Problem description: Please repeat exactly the lines below from the one containing "job := some" down to the one containing "GT (R141). -/", both included, and nothing else.

Records drawn from a dataset:
/-! ### The session, one step each -/

theorem test_chip_latches_after_cycle :
    nextIs (step { live with chip := { live.chip with latch := false, run := 0 }, schedule := [.chip (.cycle 0x11 sample300 false)] })
      (fun s => s.chip.latch && decide (s.chip.run = 1) && s.session.edge) = true := by decide +kernel
theorem test_handler_starts_on_edge :
    nextIs (step { live with session := { session with edge := true }, schedule := [.irq] })
      (fun s => decide (s.session.irq = some .readBoth) && !s.session.edge) = true := by decide +kernel
/-- R166: a clear between edge and entry ends the edge, so that no handler starts; a masked violation bit keeps it. -/
theorem test_handler_needs_violation :
    nextIs (Sys2Proof.core.run 2 { pending [.foreground, .irq] with queue := [.issue (.service .clrInt)] })
        (fun s => !s.chip.latch && !s.session.edge && s.session.irq.isNone) = true
      ∧ nextIs (step (((pending [.irq]).setReg 0x00 0x0B).setReg 0x13 0x01))
        (fun s => s.chip.latch && s.session.edge && s.session.irq.isNone) = true := by decide +kernel
/-- R45: three accesses of CDATAL, of which the cycle changes the later two, and what it latches is seen. -/
theorem test_repeated_read :
    nextIs (step (rereading 0x94 3)) (fun s =>
      decide (s.out = some (.bytes [0x2C, 0x05, 0x05])) && s.chip.latch && s.session.edge) = true := by decide +kernel
/-- R45, R155: of three accesses of STATUS the first finds no violation, the later two the latched one. -/
theorem test_repeated_status (i : Nat) (hi : i < 3) :
    (statusFlags defaultCfg (((rereading 0x93 3).afterInterludes i).hostByte 0x13)).thresholdViolation = decide (0 < i) := by
  have hc : (((rereading 0x93 3).afterInterludes i).cfg) = defaultCfg := ((rereading 0x93 3).afterInterludes_keeps i).cfg
  have h : CfgFacts ((rereading 0x93 3).afterInterludes i).cfg := hc ▸ (cfgWellFormed_iff _).mp defaultCfg_wellFormed
  have hs := statusFlags_hostByte h
  rw [hc] at hs
  rw [show (0x13 : Nat) = defaultCfg.aStatus.toNat from rfl, hs]
  interval_cases i <;> decide +kernel
theorem test_identity_mismatch :
    nextIs (step { State.reset with
        session := { session with lifecycle := .verifyingIdentity, watcher := false }, chip := { Chip.reset with reg := [(0x12, 0x4D)] }
        schedule := [.setup] })
      (fun s => decide (s.session.lifecycle = .retryWaiting) && !s.session.bus && s.session.retryTimer.isSome) = true := by
  decide +kernel
/-- Power off: the count may be lost while the chip does not convert, and only then (log 42). -/
theorem test_forgetRun :
    nextIs (step { State.reset with chip := { Chip.reset with run := 2 }, schedule := [.chip .forgetRun] })
        (fun s => s.chip.run == 0) = true
      ∧ nextIs (step { live with schedule := [.chip .forgetRun] }) (fun s => s.chip.run == 3) = true := by decide +kernel
/-- V10 and R33: stop destroys the session. -/
theorem test_stop :
    nextIs (step { live with schedule := [.call .stop] }) (fun s => decide (s.session = stopped)) = true
      ∧ nextIs (step (machine waiting [.call .stop] [])) (fun s => decide (s.session = stopped)) = true := by
  decide +kernel
theorem test_failed_write_keeps_enable :
    nextIs (exec (.wrProfile profile) { live with
        job := some { pending := [], enable := { address := 0, type := 0, bytes := [0x00] } }, answers := [.fail [true]] })
      (fun s => decide (s.chip.reg = registers) && s.job.isNone && decide (s.err = some .transport)) = true := by
  decide +kernel

/-! ### Premises that can be met: for every statement with premises, a state and operands, clause by clause -/

theorem witness_DecodeEncodeRoundTrip :
    (Instr.encPers (.count 60)).wellFormed = true ∧ (Instr.encAtime (.finite (3084 / 5))).wellFormed = true
      ∧ (Instr.wrProfile profile).wellFormed = true := by decide +kernel
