-- ==== Sys2Proof/Word.lean ====
section
/-! DEFINITION. The machine's two units of data: the 8-bit byte of the code buffer and the 256-bit Word of the
operand stack (spec/00_scope.md rules R5, R6). A Word's arithmetic lives in Machine/Operands.lean and in the
family files, where a repair can mend it. -/

namespace Sys2Proof

/-- A byte of the code buffer, and an opcode ("a single byte", R5 OPCODE_BITS). -/
abbrev Byte := BitVec 8

/-- A Word: an unsigned integer in the range [0, 2^256) (R6), held as its 256 bits, bit 0 the least significant (R7). -/
abbrev Word := BitVec 256

/-- WORD_BITS (R5), fixed. -/
abbrev wordBits : Nat := 256

/-- MAX_IMM_BYTES (R5): the widest immediate, that of PUSH32. -/
abbrev maxImmBytes : Nat := 32

end Sys2Proof
end

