-- ==== Sys2Proof/Machine/Compare.lean ====
section
/-! DEFINITION. The comparisons (spec/42_compare_bitwise.md rules R140 to R145): "a OP b" with a the top. -/

namespace Sys2Proof.Machine

/-- `bool2w(a < b)`, unsigned (R140). -/
def ltWord (a b : Word) : Word := bool2w (a.toNat < b.toNat)

/-- `bool2w(a > b)`, unsigned (R141). -/
def gtWord (a b : Word) : Word := bool2w (a.toNat > b.toNat)

/-- `bool2w(to_signed(a) < to_signed(b))` (R142). -/
def sltWord (a b : Word) : Word := bool2w (toSigned a < toSigned b)

/-- `bool2w(to_signed(a) > to_signed(b))` (R143). -/
def sgtWord (a b : Word) : Word := bool2w (toSigned a > toSigned b)

/-- `bool2w(a == b)` (R144). -/
def eqWord (a b : Word) : Word := bool2w (a == b)

/-- `bool2w(a == 0)` (R145). -/
def isZeroWord (a : Word) : Word := bool2w (a == 0)

/-- LT (R140). -/
def execLt (s : State) : StepOutcome := binary ltWord s

/-- GT (R141). -/
def execGt (s : State) : StepOutcome := binary gtWord s

/-- SLT (R142). -/
def execSlt (s : State) : StepOutcome := binary sltWord s

/-- SGT (R143). -/
def execSgt (s : State) : StepOutcome := binary sgtWord s

/-- EQ (R144). -/
def execEq (s : State) : StepOutcome := binary eqWord s

/-- ISZERO (R145). -/
def execIsZero (s : State) : StepOutcome := unary isZeroWord s

end Sys2Proof.Machine
end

Answer:
        job := some { pending := [], enable := { address := 0, type := 0, bytes := [0x00] } }, answers := [.fail [true]] })
      (fun s => decide (s.chip.reg = registers) && s.job.isNone && decide (s.err = some .transport)) = true := by
  decide +kernel

/-! ### Premises that can be met: for every statement with premises, a state and operands, clause by clause -/

theorem witness_DecodeEncodeRoundTrip :
    (Instr.encPers (.count 60)).wellFormed = true ∧ (Instr.encAtime (.finite (3084 / 5))).wellFormed = true
      ∧ (Instr.wrProfile profile).wellFormed = true := by decide +kernel
-- ==== Sys2Proof/Word.lean ====
section
/-! DEFINITION. The machine's two units of data: the 8-bit byte of the code buffer and the 256-bit Word of the
operand stack (spec/00_scope.md rules R5, R6). A Word's arithmetic lives in Machine/Operands.lean and in the
family files, where a repair can mend it. -/

namespace Sys2Proof

/-- A byte of the code buffer, and an opcode ("a single byte", R5 OPCODE_BITS). -/
abbrev Byte := BitVec 8

/-- A Word: an unsigned integer in the range [0, 2^256) (R6), held as its 256 bits, bit 0 the least significant (R7). -/
abbrev Word := BitVec 256

/-- WORD_BITS (R5), fixed. -/
abbrev wordBits : Nat := 256

/-- MAX_IMM_BYTES (R5): the widest immediate, that of PUSH32. -/
abbrev maxImmBytes : Nat := 32

end Sys2Proof
end

-- ==== Sys2Proof/Machine/Compare.lean ====
section
/-! DEFINITION. The comparisons (spec/42_compare_bitwise.md rules R140 to R145): "a OP b" with a the top. -/

namespace Sys2Proof.Machine

/-- `bool2w(a < b)`, unsigned (R140). -/
def ltWord (a b : Word) : Word := bool2w (a.toNat < b.toNat)

/-- `bool2w(a > b)`, unsigned (R141). -/
def gtWord (a b : Word) : Word := bool2w (a.toNat > b.toNat)

/-- `bool2w(to_signed(a) < to_signed(b))` (R142). -/
def sltWord (a b : Word) : Word := bool2w (toSigned a < toSigned b)

/-- `bool2w(to_signed(a) > to_signed(b))` (R143). -/
def sgtWord (a b : Word) : Word := bool2w (toSigned a > toSigned b)

/-- `bool2w(a == b)` (R144). -/
def eqWord (a b : Word) : Word := bool2w (a == b)

/-- `bool2w(a == 0)` (R145). -/
def isZeroWord (a : Word) : Word := bool2w (a == 0)

/-- LT (R140). -/
def execLt (s : State) : StepOutcome := binary ltWord s

/-- GT (R141). -/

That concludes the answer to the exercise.